Vector Databases: AI Uses, Privacy Risks, and Mitigations
Problem Statement:
Developers are rushing to adopt new AI tools and techniques, and private data for AI systems is shifting out of models and into vector databases. These new databases are immature from a security and privacy perspective, and the attacks against them are numerous and growing by the day.
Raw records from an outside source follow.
/-- A link: its registers (R228), link-layer state (R201-R210), pauses and changes (R212-R216), health (R217), down timers
(R219), training (R223-R226) and power state (R227). `stay` are the lanes a narrowing for health leaves it (R218), `lost` the lanes whose last
report is that they do not lock; `idDue` says that CONFIRM's LINK_ID is still to be sent, `confirmed` that the partner's has passed (R225);
`scram0` and `scram1` are the lanes' scramblers and `wire` the 64-B words that the last flit put on the lanes, by lane (R188); `overs` are the
headers of discarded transactions that have yet to land whole (R252); `refreshq` are a refresh's entries (R246), `timeAt` when the last TIME flit went out
(R370), and `parkAgree` says that the partner's PARK_REQ is granted once the link has drained (R227). -/
structure Link where
  downTime    : BitVec 14 := 1000
  granaryFlits : BitVec 15 := 0x2000
  csymShift   : BitVec 5 := 0x14
  autoNarrow  : Bool := true
  width       : BitVec 2 := 0
  en          : Bool := false
  granaryBase : Word := 0
  csym0       : BitVec 64 := 0
  csym1       : BitVec 64 := 0
  retimer0    : BitVec 32 := 0
  retimer1    : BitVec 32 := 0
  state       : LinkState := .off
  lock0       : Bool := false
  lock1       : Bool := false
  badLane0    : Bool := false
  badLane1    : Bool := false
  lanes       : BitVec 2 := 0
  standby     : BitVec 2 := 0
  expected    : BitVec 16 := 0
  nextSeq     : BitVec 16 := 0
  acked       : BitVec 16 := 0xFFFF
  replay      : List Flit := []
  resend      : Option Nat := none
  spillNext   : BitVec 15 := 0
  spillOldest : BitVec 15 := 0
  spilled     : Nat := 0
  timer       : Option Time := none
  nackHold    : Option (BitVec 16 × Time) := none
  nackDue     : Option (BitVec 16 × BitVec 3) := none
  txq         : List TxItem := []
  ctrlq       : List (BitVec 8 × Word × Word × Word) := []
  curfewq     : List (Word × Word) := []
  tallyq      : List Word := []
  refreshq    : List Word := []
  tallyDue    : Option Time := none
  timeAt      : Option Time := none
  rxLeft      : Nat := 0
  rxOver      : Bool := false
  overs       : List Txn := []
  duplicates  : Nat := 0
  aborts      : Nat := 0
  discarded   : Nat := 0
  joined      : Bool := false
  noLock      : Option Time := none
  retrainAt   : Option Time := none
  ackAt       : Time := 0
  quietAt     : Option Time := none
  lpiWake     : Option Time := none
  pause       : Option (Pause × Time) := none
  widthReq    : Option (BitVec 2) := none
  widthTo     : Option (BitVec 2) := none
  narrow      : Narrow := .none
  speedReq    : Bool := false
  speedAck    : Bool := false
  parkReq     : Bool := false
  parkSent    : Bool := false
  parkAgree   : Bool := false
  granaryIn   : List (BitVec 16 × Flit) := []
  partnerId   : Option Word := none
  miswiredAt  : Option Time := none
  lastFlit    : List Byte := []
  phase       : TrainPhase := .detect
  idDue       : Bool := false
  confirmed   : Bool := false
  switched    : Bool := false
  widthAsked  : Bool := false
  stay        : BitVec 2 := 3
  lost        : BitVec 2 := 0
  scram0      : BitVec 31 := 0
  scram1      : BitVec 31 := 0
  wire        : List (Nat × List Byte) := []
  deriving DecidableEq, Repr

/-- A croft (R20, R214, R228, R448, R450-R452): its rate, PLL, the rate it is changing to and the one asked for since, and its calibration requests. -/
structure Croft where
  rate     : BitVec 2 := 0
  pllLock  : Bool := false
  rateTo   : Option (BitVec 2) := none
  rateNext : Option (BitVec 2) := none
  calPending : Option Time := none
  calForced : Bool := false
  calActive : Bool := false
  calLast  : Time := 0
  deriving DecidableEq, Repr

/-- Links and crofts, and the forced calibrations that wait (R451). -/
structure Lnk where
  links  : List (Nat × Link) := []
  crofts : List (Nat × Croft) := []
  forcedEnd : Option Time := none
  forcedWait : List Nat := []
  windowEnd : Option Time := none
  deriving DecidableEq, Repr

/-! ## Mill -/

/-- A matrix a stone holds (R315, R323): owner, physical and virtual address, K, N, FORMAT, gang shape, MATRIX_ID for rotations (0
for XFORM). Its elements stand in the stone's cells. -/
structure Matrix where
  parish : BitVec 6
  pa     : Nat
  va     : Nat
  k      : BitVec 16
  n      : BitVec 16
  format : BitVec 8
  gang   : BitVec 3
  ident  : BitVec 8 := 0
  deriving DecidableEq, Repr

/-- A stone (R306, R311, R314, R315, R321, R323, R326). `stage`: its staging, by lane the entries of the lane's bank by slot, an entry with
the parish whose data it is; an unlisted entry is 0. `cells`: its cells, by row the weights by column; an unlisted cell is +0; `holds`: the parish whose
matrix its cells were last loaded with, held still or not. Then whether it is
RUNNING, when its last work ended, consecutive stripes on its matrix, the matrix it holds, whether the matrix is still to be loaded, the work
whose gang it belongs to and the order in which that gang began to wait for its stones, whether the matrix goes when that work ends, whether the
gang is frozen under the ceiling (R328), and the pool it still serves while it works after a change of pool. -/
structure Stone where
  stage    : List (Nat × List (Nat × (BitVec 6 × BitVec 16))) := []
  cells    : List (Nat × List (Nat × BitVec 16)) := []
  holds    : Option (BitVec 6) := none
  running  : Bool := false
  lastWork : Time := 0
  used     : Nat := 0
  matrix   : Option Matrix := none
  loading  : Bool := false
  work     : Option MillWork := none
  took     : Nat := 0
  dropAfter : Bool := false
  frozen   : Bool := false
  oldPool  : Option Nat := none
  deriving DecidableEq, Repr

/-- Work that waits for a gang (R322, R324): its number, gang shape, and when its wait passes the timeout. -/
structure MillWait where
  id    : Nat
  work  : MillWork
  gang  : Nat
  waitEnd : Time
  deriving DecidableEq, Repr

/-- A registered rotation matrix (R316). -/
structure Reg where
  parish : BitVec 6
  ident  : BitVec 8
  va     : Nat
  k      : BitVec 16
  n      : BitVec 16
  format : BitVec 8
  deriving DecidableEq, Repr

/-- The Mill (R306-R331): pools, checks, stones, the load path's queue, work waiting for a gang, rotations that have one and whose stripe has not
streamed (R324, R328), when a stone last changed
between RUNNING and QUIET, and the registrations with the CLEAR commands that wait. -/
structure Mil where
  pool      : BitVec 16 := 0x5500
  autoOos   : BitVec 8 := 0
  unchecked : BitVec 32 := 0
  mismatch  : BitVec 32 := 0
  stones    : List (Nat × Stone) := []
  loads     : List Nat := []
  waiting   : List MillWait := []
  held      : List MillWait := []
  nextId    : Nat := 0
  toggled   : Option Time := none
  regs      : List Reg := []
  clears    : List (BitVec 6 × BitVec 8 × Nat) := []
  deriving DecidableEq, Repr

/-! ## Parishes -/

/-- PAR_STATE.STATE (R337). -/
inductive ParState
  | free | active | retiring | clearing
  deriving DecidableEq, Repr

/-- A parish (R83, R278-R281, R334-R337, R361, R421, R423-R425, R475-R477). -/
structure Parish where
  state       : ParState := .free
  tag         : BitVec 16 := 0
  sealed      : Bool := false
  share       : BitVec 8 := 0
  maxPrio     : BitVec 3 := 0
  reserve     : BitVec 11 := 0
  maxInflight : BitVec 11 := 0
  windowQuota : BitVec 21 := 0
  deficit     : List (Nat × Int) := []
  terMode     : BitVec 2 := 0
  terRoot     : Word := 0
  notify      : Notify := {}
  ovf         : Bool := false
  soft        : Bool := false
  traceBase   : Word := 0
  traceCtl    : Word := 6#64
  trace       : Ring := {}
  traceLost   : Nat := 0
  traceOn     : Bool := false
  tracePeriod : BitVec 5 := 0
  traceFirst  : BitVec 21 := 0
  traceCount  : BitVec 7 := 0
  traceLast   : List (Nat × Word × Word) := []
  filters     : List (Nat × Word) := []
  profiles    : List (Nat × Option Word) := []
  tabs        : List (Nat × Word) := []
  retireAt    : Time := 0
  stoppedCmds : Nat := 0
  deriving DecidableEq, Repr

/-! ## Observation -/

/-- A watchpoint (R427): owner, space, address range, window, classes, actions, count. -/
structure Watch where
  owner   : Option (BitVec 6) := none
  window  : Bool := false
  start   : BitVec 57 := 0
  length  : BitVec 57 := 0
  handle  : BitVec 20 := 0
  classes : BitVec 4 := 0
  actions : BitVec 3 := 0
  count   : BitVec 64 := 0
  deriving DecidableEq, Repr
Understanding, controlling, monitoring, and protecting the data in these databases should be a top priority of security and privacy teams.
Synopsis:
A short discussion of what a vector database is, how its popularity is soaring, why organizations are adopting it, and the many risks and misconceptions associated with the new types of data going into them.
Related PETs:
Homomorphic Encryption
Data-in-Use Encryption
Customer-held Encryption Keys
Pre-Webinar Resources:
Speaker: Patrick Walsh
Patrick Walsh has more than 20 years of experience building security products and enterprise software solutions. Most recently, he ran an Engineering division at Oracle, bringing productivity and insights to the world’s largest companies. Patrick now leads IronCore Labs, a data protection platform that helps businesses get back control of their data so they can meet increasingly stringent data protection and privacy requirements.
Moderator: Janelle Hsia
Janelle Hsia is the President and Founder of Privacy SWAN Consulting working as a trainer, consultant, and trusted advisor for strategic and tactical decision-making. While she is focused on the field of privacy and data protection, Janelle Hsia is not a lawyer and brings a diverse background with strong leadership, technical, and business skills spanning 20 years in the areas of project management, IT, privacy, security, data governance, and process improvement. Janelle Hsia is also Co-Founder and Vice-President of the Institute of Operational Privacy Design.